▸ THE RECORDS:
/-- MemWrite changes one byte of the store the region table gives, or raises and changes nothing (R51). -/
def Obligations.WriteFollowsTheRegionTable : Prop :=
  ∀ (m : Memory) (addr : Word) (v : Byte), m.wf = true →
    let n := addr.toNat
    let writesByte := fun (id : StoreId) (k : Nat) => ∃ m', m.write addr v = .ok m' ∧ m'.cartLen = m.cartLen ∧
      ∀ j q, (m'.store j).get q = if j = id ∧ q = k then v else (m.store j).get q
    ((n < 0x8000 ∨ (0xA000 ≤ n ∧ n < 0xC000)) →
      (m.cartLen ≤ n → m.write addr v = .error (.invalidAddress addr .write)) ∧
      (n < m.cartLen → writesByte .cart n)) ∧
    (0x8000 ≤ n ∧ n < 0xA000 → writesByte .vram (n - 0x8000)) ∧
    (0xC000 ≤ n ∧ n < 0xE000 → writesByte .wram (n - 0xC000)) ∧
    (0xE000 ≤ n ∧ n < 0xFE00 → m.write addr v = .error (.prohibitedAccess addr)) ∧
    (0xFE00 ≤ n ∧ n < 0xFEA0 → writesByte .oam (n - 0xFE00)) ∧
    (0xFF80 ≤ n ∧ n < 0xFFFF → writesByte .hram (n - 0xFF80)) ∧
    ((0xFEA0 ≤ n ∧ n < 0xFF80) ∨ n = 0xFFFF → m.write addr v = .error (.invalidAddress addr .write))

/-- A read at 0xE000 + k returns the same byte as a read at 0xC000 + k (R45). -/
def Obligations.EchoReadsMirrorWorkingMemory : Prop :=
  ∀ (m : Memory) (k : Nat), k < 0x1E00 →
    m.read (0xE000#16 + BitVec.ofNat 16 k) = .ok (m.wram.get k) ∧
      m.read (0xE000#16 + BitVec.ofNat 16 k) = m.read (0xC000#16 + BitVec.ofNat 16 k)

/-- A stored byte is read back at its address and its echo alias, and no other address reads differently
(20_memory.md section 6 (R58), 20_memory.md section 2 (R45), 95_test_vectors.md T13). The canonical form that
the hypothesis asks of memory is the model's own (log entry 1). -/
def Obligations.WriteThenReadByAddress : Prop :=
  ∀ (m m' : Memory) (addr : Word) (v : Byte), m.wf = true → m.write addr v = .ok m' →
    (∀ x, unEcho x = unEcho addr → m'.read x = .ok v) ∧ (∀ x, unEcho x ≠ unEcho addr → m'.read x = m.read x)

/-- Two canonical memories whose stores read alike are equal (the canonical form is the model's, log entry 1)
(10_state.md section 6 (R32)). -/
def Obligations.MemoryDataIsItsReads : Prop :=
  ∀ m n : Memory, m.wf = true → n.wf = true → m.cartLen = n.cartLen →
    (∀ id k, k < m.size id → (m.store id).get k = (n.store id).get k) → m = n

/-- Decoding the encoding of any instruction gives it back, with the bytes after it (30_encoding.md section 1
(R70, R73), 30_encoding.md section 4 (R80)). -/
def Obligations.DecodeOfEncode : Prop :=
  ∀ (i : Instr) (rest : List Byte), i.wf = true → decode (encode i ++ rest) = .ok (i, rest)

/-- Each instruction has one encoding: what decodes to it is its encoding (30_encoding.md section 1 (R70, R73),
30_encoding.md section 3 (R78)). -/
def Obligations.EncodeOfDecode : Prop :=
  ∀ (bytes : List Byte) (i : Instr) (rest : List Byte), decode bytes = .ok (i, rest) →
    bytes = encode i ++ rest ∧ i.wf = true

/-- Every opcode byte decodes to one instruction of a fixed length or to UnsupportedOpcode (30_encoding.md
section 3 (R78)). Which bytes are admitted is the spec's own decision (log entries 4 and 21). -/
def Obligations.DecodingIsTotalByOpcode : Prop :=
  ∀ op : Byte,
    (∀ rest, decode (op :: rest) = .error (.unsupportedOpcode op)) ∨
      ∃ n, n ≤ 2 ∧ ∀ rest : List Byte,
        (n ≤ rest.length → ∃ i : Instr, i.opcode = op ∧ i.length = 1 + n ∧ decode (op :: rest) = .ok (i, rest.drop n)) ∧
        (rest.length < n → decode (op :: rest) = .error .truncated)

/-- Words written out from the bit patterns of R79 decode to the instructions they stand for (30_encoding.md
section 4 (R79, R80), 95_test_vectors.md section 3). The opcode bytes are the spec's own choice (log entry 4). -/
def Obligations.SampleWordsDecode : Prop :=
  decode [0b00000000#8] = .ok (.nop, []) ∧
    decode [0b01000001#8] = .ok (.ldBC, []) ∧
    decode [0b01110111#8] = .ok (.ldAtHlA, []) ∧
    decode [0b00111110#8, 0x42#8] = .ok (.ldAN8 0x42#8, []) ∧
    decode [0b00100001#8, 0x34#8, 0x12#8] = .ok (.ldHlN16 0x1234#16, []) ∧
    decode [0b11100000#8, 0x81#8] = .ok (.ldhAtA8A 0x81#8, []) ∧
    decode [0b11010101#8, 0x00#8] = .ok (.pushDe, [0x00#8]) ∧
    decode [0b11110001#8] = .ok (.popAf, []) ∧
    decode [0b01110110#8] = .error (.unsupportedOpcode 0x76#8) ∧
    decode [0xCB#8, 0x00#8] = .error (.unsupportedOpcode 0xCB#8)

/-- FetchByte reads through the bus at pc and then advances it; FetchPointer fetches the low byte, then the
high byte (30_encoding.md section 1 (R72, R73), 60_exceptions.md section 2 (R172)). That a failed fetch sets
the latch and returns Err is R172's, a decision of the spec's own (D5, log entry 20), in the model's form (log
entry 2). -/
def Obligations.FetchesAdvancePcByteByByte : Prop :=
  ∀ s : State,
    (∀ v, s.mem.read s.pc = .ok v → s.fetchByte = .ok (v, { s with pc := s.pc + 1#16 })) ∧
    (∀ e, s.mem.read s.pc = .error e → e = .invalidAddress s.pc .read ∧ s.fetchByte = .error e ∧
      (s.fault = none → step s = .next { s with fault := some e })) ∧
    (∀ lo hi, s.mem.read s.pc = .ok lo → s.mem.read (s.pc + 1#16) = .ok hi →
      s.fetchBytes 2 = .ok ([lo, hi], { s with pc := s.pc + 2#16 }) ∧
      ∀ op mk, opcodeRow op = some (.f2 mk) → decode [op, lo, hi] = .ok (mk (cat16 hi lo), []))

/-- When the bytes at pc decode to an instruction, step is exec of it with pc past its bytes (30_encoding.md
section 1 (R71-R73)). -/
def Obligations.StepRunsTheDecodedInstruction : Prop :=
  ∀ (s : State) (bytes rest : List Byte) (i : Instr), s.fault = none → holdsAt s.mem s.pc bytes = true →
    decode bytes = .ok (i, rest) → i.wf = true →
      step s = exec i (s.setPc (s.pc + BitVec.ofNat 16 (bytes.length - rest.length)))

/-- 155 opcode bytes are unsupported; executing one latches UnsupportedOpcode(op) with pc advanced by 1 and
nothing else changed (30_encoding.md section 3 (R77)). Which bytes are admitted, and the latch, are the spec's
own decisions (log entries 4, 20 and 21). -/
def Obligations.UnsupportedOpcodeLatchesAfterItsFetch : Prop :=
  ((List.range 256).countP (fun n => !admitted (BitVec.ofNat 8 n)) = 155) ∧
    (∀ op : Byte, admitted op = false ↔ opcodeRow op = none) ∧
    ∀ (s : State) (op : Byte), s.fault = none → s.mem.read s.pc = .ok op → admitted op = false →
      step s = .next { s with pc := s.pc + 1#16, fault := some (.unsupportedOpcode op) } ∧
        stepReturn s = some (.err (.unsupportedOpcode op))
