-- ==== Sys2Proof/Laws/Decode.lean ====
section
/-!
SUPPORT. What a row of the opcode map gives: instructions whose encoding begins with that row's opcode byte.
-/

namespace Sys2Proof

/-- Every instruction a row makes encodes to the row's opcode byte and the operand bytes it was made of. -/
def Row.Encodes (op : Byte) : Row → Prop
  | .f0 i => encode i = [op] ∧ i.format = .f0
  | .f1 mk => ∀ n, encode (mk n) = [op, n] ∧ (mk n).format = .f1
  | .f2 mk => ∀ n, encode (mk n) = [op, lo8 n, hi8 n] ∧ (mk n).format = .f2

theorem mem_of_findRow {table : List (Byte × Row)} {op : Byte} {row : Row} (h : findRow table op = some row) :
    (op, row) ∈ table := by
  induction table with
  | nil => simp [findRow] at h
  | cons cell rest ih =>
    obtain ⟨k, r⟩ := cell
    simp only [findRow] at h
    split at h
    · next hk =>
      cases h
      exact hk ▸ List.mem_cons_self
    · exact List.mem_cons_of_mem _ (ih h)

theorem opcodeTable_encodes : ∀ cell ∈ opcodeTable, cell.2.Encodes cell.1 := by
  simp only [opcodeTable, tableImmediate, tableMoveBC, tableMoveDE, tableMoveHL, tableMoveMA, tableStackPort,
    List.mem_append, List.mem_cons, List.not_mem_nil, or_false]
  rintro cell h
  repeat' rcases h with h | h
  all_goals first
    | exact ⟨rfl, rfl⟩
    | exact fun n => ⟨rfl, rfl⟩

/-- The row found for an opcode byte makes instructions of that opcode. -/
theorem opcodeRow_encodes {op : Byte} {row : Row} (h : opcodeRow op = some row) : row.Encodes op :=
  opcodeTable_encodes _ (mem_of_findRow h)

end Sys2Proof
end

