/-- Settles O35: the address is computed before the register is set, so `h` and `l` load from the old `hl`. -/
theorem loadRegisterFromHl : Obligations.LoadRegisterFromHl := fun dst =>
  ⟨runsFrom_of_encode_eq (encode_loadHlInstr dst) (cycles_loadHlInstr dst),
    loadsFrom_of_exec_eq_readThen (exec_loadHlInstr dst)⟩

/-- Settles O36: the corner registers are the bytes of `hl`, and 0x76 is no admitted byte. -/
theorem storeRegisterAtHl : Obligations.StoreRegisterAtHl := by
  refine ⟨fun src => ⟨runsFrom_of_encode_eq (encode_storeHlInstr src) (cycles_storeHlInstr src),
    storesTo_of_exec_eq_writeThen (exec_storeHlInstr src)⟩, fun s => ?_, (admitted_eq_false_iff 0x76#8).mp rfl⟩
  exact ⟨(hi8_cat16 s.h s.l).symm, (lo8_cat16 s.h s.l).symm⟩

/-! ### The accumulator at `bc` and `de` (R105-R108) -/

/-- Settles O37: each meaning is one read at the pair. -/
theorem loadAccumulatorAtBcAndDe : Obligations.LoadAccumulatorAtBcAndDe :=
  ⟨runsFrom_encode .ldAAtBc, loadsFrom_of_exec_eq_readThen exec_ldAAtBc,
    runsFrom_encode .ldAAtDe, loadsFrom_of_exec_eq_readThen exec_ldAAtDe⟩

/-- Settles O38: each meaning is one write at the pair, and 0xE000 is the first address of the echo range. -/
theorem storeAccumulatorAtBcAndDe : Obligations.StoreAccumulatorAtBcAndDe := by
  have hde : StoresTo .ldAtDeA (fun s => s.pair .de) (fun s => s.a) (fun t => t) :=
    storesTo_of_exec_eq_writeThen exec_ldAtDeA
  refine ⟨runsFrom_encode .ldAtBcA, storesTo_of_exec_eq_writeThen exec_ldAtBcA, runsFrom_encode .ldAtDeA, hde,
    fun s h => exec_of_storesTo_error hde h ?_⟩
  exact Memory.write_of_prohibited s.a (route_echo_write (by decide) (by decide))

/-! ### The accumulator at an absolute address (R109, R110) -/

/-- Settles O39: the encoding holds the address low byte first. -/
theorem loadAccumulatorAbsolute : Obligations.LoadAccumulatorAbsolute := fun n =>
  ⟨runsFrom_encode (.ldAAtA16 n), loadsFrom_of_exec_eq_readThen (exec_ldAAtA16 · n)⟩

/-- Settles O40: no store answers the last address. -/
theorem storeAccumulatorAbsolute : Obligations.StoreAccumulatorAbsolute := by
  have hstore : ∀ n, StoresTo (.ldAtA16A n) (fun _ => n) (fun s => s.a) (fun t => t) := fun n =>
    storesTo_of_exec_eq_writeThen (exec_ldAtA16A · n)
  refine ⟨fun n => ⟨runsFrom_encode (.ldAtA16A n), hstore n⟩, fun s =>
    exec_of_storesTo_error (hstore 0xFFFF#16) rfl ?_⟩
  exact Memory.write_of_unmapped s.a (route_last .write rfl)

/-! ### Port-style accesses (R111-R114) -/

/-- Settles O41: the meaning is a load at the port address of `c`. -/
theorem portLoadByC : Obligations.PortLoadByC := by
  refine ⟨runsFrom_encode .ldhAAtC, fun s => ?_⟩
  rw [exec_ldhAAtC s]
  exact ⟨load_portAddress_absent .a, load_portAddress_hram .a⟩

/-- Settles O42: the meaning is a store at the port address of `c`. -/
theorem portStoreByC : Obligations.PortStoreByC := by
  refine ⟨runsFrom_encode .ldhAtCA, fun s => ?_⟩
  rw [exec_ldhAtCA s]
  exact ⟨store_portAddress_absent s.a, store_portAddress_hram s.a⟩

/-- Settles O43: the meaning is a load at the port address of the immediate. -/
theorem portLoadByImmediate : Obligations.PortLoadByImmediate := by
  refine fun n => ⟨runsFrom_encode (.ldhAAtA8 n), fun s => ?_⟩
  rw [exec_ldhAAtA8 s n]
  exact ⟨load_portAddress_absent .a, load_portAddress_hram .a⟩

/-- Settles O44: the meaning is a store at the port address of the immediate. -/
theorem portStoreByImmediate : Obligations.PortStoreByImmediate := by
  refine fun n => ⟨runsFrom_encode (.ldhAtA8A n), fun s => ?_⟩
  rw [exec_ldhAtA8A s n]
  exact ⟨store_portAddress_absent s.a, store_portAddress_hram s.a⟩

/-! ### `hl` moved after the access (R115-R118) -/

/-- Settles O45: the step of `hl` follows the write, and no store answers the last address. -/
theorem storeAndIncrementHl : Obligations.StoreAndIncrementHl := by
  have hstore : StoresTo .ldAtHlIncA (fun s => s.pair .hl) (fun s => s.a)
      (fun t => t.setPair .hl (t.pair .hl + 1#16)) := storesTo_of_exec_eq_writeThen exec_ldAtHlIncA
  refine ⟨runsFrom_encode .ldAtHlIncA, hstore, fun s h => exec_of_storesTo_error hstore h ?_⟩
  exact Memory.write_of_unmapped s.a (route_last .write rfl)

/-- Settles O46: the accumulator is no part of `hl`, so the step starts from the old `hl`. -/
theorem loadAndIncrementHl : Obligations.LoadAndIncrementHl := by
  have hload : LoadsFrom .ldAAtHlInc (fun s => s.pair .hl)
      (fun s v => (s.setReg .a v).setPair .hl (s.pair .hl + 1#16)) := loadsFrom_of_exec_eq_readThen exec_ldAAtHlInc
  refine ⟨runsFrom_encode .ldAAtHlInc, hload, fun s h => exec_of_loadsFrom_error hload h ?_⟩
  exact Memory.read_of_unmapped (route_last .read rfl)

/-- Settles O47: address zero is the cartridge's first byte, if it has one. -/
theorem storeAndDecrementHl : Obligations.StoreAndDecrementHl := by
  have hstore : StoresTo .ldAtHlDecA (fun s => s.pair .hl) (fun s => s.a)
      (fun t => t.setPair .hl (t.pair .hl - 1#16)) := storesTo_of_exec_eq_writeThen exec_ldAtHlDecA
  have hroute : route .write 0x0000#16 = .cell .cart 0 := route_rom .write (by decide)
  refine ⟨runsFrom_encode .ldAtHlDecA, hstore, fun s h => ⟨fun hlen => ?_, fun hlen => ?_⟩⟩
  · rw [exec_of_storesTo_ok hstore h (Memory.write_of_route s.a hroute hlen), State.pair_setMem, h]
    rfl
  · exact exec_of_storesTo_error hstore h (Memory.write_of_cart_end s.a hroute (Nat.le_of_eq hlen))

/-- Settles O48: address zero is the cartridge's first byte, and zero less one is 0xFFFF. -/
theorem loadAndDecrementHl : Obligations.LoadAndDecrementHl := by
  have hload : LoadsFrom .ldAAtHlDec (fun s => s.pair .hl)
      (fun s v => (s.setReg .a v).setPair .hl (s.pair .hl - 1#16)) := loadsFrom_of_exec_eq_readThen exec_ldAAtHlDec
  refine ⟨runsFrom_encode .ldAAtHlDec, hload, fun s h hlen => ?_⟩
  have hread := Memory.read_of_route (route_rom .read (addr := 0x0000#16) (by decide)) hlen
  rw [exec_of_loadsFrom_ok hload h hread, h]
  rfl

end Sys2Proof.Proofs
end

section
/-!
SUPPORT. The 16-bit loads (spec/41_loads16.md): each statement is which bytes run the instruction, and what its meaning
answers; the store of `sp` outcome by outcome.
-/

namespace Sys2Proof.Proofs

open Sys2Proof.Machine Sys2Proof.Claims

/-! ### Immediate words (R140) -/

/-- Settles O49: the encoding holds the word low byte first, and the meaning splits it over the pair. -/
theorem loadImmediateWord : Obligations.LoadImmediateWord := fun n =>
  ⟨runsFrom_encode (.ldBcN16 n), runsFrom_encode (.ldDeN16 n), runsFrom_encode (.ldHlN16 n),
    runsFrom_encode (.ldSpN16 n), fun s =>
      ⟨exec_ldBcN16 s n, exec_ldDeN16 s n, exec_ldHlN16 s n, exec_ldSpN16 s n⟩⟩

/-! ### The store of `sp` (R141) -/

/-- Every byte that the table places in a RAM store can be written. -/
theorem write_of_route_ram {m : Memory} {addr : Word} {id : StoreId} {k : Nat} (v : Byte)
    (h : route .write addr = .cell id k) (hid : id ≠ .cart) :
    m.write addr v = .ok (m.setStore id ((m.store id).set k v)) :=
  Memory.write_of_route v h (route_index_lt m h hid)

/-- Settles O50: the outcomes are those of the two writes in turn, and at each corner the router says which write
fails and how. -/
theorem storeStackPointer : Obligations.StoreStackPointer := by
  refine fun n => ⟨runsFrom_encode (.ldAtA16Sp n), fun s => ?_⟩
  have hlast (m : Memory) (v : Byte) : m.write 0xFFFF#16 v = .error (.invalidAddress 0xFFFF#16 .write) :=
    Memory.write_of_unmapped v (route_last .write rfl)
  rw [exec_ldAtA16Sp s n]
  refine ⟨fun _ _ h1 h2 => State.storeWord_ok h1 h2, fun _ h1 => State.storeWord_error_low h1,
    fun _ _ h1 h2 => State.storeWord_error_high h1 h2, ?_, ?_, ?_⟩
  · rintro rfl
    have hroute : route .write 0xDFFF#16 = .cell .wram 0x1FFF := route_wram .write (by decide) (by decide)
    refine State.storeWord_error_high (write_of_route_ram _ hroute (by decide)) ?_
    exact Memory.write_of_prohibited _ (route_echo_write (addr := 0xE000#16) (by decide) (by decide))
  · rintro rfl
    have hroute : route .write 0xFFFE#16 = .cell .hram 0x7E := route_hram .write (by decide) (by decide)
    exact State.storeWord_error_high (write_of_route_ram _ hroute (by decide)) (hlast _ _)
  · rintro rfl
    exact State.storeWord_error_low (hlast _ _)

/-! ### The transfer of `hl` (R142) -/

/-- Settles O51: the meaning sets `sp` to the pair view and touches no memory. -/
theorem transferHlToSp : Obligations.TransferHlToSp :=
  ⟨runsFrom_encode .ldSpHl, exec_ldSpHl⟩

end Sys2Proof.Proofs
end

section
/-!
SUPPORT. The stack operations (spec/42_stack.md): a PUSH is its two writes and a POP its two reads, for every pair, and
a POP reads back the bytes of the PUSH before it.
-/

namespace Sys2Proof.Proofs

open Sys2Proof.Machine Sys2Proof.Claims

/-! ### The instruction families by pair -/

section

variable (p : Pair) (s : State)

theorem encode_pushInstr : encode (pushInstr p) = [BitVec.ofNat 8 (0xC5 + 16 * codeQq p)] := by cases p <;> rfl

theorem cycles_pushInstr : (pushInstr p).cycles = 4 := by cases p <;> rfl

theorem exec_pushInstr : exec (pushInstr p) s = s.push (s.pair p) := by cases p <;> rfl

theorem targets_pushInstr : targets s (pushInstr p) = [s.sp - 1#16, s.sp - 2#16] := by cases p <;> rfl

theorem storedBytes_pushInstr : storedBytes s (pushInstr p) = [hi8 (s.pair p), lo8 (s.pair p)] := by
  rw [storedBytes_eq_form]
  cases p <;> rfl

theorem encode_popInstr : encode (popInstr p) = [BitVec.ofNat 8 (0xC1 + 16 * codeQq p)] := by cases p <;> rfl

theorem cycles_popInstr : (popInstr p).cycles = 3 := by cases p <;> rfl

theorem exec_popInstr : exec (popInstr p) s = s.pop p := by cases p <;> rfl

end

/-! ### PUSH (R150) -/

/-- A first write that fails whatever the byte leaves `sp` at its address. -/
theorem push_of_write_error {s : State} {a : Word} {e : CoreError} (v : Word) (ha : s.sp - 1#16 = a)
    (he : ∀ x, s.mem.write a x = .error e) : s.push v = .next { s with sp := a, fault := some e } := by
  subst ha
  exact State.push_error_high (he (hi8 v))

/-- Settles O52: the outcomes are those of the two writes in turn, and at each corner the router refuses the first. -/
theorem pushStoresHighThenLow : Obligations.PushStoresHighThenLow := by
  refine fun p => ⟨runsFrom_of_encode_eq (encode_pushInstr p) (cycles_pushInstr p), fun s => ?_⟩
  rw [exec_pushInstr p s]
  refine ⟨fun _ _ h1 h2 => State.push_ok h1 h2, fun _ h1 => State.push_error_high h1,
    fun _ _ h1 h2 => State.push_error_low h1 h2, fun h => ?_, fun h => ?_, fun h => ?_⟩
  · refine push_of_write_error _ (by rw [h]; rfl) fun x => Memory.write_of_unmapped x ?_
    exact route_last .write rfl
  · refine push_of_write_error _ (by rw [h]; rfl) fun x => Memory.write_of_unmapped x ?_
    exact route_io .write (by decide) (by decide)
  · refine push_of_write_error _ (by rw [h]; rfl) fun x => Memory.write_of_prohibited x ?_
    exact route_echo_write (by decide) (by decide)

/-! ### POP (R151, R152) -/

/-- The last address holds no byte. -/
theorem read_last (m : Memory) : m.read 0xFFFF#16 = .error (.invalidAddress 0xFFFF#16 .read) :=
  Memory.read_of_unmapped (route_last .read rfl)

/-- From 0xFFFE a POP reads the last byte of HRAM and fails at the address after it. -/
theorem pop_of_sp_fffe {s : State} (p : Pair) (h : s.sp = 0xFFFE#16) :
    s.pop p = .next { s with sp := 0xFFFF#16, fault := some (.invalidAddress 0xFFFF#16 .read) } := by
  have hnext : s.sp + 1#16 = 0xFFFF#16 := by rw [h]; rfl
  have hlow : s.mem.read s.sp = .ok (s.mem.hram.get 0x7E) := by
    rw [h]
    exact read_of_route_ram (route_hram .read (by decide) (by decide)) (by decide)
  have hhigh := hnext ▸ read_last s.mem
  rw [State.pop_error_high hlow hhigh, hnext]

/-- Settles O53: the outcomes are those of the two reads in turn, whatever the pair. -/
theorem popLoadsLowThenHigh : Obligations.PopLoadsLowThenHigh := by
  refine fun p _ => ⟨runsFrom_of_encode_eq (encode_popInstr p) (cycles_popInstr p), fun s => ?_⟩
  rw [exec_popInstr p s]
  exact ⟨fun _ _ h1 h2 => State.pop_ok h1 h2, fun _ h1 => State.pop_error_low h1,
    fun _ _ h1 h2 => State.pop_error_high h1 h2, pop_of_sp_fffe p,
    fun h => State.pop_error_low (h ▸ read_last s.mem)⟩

▸ YOUR OBJECTIVE: Beginning with the first line of the entries, repeat each line exactly until you have reproduced the one containing "(0xC000 ≤ n", and add nothing further.

▸ RESULT:
/-- MemWrite changes one byte of the store the region table gives, or raises and changes nothing (R51). -/
def Obligations.WriteFollowsTheRegionTable : Prop :=
  ∀ (m : Memory) (addr : Word) (v : Byte), m.wf = true →
    let n := addr.toNat
    let writesByte := fun (id : StoreId) (k : Nat) => ∃ m', m.write addr v = .ok m' ∧ m'.cartLen = m.cartLen ∧
      ∀ j q, (m'.store j).get q = if j = id ∧ q = k then v else (m.store j).get q
    ((n < 0x8000 ∨ (0xA000 ≤ n ∧ n < 0xC000)) →
      (m.cartLen ≤ n → m.write addr v = .error (.invalidAddress addr .write)) ∧
      (n < m.cartLen → writesByte .cart n)) ∧
    (0x8000 ≤ n ∧ n < 0xA000 → writesByte .vram (n - 0x8000)) ∧
    (0xC000 ≤ n ∧ n < 0xE000 → writesByte .wram (n - 0xC000)) ∧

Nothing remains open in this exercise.